_PROBLEM_. Which lines below fall between the one containing "(halveRate s d).kct.sent" and the one containing "exact gen _ _ _"? Repeat them exactly, counting both of those lines, and add nothing else.

_DATASET RECORDS_.
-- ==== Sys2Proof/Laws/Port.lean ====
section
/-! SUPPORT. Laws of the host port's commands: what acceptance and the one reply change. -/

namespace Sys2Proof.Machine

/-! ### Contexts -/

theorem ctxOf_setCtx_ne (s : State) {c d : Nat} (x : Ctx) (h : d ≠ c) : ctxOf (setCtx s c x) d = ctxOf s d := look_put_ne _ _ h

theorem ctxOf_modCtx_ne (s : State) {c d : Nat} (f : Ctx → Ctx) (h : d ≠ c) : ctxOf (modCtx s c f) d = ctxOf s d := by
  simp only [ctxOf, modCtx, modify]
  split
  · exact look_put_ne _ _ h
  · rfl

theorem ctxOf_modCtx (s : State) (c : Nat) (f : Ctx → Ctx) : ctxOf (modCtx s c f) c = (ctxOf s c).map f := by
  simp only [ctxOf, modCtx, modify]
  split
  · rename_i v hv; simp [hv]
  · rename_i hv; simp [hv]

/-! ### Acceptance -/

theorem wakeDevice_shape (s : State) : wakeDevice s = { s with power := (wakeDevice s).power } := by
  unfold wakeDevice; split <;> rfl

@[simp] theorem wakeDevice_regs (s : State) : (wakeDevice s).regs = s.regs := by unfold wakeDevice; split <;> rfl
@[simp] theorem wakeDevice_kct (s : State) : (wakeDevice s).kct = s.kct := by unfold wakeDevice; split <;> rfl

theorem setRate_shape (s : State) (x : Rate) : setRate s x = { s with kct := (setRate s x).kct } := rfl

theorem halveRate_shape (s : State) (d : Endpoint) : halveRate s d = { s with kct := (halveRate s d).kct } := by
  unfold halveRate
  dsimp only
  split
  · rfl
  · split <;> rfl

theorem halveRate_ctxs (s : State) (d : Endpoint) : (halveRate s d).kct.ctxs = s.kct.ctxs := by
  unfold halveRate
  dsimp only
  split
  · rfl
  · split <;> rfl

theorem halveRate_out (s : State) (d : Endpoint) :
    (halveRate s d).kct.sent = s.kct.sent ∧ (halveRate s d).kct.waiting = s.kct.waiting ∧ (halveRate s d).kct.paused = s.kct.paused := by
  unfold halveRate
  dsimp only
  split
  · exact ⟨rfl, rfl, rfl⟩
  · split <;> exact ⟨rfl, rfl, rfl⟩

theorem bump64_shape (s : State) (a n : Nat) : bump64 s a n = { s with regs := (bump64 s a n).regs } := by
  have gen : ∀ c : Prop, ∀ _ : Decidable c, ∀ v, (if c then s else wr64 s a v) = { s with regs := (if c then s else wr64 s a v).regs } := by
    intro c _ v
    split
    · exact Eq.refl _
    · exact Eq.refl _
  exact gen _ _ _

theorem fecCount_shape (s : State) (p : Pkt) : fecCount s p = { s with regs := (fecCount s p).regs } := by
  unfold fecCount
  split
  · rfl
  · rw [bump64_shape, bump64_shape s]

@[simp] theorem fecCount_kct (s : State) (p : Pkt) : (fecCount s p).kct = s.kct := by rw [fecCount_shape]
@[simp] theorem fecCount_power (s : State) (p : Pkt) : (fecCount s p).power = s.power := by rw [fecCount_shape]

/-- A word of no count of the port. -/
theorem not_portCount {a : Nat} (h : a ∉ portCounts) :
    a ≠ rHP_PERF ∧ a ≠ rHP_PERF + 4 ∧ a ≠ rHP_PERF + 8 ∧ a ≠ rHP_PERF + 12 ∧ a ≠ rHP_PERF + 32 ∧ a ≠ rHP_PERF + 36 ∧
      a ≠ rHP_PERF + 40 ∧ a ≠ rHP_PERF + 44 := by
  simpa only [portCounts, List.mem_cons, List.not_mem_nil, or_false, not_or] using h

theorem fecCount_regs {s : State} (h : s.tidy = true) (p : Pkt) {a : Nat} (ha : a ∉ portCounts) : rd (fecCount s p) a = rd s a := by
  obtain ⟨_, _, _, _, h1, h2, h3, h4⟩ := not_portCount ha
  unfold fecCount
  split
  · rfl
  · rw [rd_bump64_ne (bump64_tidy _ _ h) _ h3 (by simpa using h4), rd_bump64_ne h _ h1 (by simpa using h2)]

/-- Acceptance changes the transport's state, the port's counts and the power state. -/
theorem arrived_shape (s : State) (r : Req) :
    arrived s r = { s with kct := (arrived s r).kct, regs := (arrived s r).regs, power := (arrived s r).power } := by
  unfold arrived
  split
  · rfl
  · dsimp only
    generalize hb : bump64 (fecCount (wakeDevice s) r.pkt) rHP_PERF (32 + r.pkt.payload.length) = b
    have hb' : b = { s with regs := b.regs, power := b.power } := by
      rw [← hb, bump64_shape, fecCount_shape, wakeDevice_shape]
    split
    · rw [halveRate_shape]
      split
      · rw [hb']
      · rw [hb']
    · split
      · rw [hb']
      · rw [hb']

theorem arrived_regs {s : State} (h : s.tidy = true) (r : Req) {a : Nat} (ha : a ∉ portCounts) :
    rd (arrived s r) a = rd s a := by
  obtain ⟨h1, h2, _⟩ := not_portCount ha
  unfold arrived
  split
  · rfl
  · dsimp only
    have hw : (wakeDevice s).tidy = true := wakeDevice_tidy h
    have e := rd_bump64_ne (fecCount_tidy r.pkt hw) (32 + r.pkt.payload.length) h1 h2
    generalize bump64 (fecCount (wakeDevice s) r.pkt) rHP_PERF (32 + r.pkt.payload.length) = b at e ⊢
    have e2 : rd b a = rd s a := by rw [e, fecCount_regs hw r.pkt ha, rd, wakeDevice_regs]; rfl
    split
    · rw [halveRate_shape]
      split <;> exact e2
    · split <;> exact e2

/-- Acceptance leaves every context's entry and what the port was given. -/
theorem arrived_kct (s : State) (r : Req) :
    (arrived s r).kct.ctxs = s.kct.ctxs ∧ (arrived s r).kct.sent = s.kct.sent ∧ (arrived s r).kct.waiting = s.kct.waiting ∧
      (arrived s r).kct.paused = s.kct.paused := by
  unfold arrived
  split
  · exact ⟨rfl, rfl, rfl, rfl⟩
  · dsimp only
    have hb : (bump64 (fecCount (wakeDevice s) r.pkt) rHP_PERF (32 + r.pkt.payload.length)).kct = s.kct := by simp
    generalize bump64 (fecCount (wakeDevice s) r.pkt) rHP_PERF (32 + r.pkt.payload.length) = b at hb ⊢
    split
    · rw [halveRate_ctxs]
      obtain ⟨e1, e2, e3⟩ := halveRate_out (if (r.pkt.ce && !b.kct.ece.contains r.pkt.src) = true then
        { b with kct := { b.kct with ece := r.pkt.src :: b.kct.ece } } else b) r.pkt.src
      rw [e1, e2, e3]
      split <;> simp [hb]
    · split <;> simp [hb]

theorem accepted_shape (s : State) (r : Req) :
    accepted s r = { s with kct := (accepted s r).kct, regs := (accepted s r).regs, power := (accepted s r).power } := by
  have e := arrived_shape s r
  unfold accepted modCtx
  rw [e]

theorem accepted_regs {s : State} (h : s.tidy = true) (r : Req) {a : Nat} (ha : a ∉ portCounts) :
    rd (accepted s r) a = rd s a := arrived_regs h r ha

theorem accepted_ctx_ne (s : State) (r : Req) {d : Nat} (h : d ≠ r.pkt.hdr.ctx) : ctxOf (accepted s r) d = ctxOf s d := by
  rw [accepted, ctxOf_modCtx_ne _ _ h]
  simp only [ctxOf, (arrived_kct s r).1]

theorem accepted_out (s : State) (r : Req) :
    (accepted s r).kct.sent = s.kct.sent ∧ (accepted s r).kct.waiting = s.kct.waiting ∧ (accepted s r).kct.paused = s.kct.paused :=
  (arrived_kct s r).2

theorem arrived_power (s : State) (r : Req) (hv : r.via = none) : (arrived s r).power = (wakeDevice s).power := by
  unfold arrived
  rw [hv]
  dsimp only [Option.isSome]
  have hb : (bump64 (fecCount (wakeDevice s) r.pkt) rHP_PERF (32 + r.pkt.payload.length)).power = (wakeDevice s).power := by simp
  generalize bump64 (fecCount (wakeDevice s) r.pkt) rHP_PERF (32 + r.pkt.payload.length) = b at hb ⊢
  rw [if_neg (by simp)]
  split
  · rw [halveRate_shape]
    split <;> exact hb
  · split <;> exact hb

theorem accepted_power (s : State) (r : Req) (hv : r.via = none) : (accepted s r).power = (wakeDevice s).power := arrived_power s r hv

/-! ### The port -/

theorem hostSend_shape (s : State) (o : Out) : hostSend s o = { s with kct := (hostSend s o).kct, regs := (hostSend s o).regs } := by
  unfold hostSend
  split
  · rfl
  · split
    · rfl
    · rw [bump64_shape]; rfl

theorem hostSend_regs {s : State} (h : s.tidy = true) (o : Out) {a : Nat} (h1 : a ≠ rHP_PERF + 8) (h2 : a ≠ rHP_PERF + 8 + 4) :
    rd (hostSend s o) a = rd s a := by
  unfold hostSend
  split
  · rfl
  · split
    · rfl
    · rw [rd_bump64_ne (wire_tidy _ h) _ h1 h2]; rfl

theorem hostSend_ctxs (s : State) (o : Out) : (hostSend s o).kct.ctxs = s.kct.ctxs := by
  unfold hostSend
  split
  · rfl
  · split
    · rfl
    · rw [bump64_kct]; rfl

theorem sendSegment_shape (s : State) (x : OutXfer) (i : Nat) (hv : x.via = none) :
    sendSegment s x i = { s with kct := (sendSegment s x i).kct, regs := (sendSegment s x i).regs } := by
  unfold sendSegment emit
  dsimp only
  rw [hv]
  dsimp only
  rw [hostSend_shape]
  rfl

_WRITTEN SOLUTION_.
    (halveRate s d).kct.sent = s.kct.sent ∧ (halveRate s d).kct.waiting = s.kct.waiting ∧ (halveRate s d).kct.paused = s.kct.paused := by
  unfold halveRate
  dsimp only
  split
  · exact ⟨rfl, rfl, rfl⟩
  · split <;> exact ⟨rfl, rfl, rfl⟩

theorem bump64_shape (s : State) (a n : Nat) : bump64 s a n = { s with regs := (bump64 s a n).regs } := by
  have gen : ∀ c : Prop, ∀ _ : Decidable c, ∀ v, (if c then s else wr64 s a v) = { s with regs := (if c then s else wr64 s a v).regs } := by
    intro c _ v
    split
    · exact Eq.refl _
    · exact Eq.refl _
  exact gen _ _ _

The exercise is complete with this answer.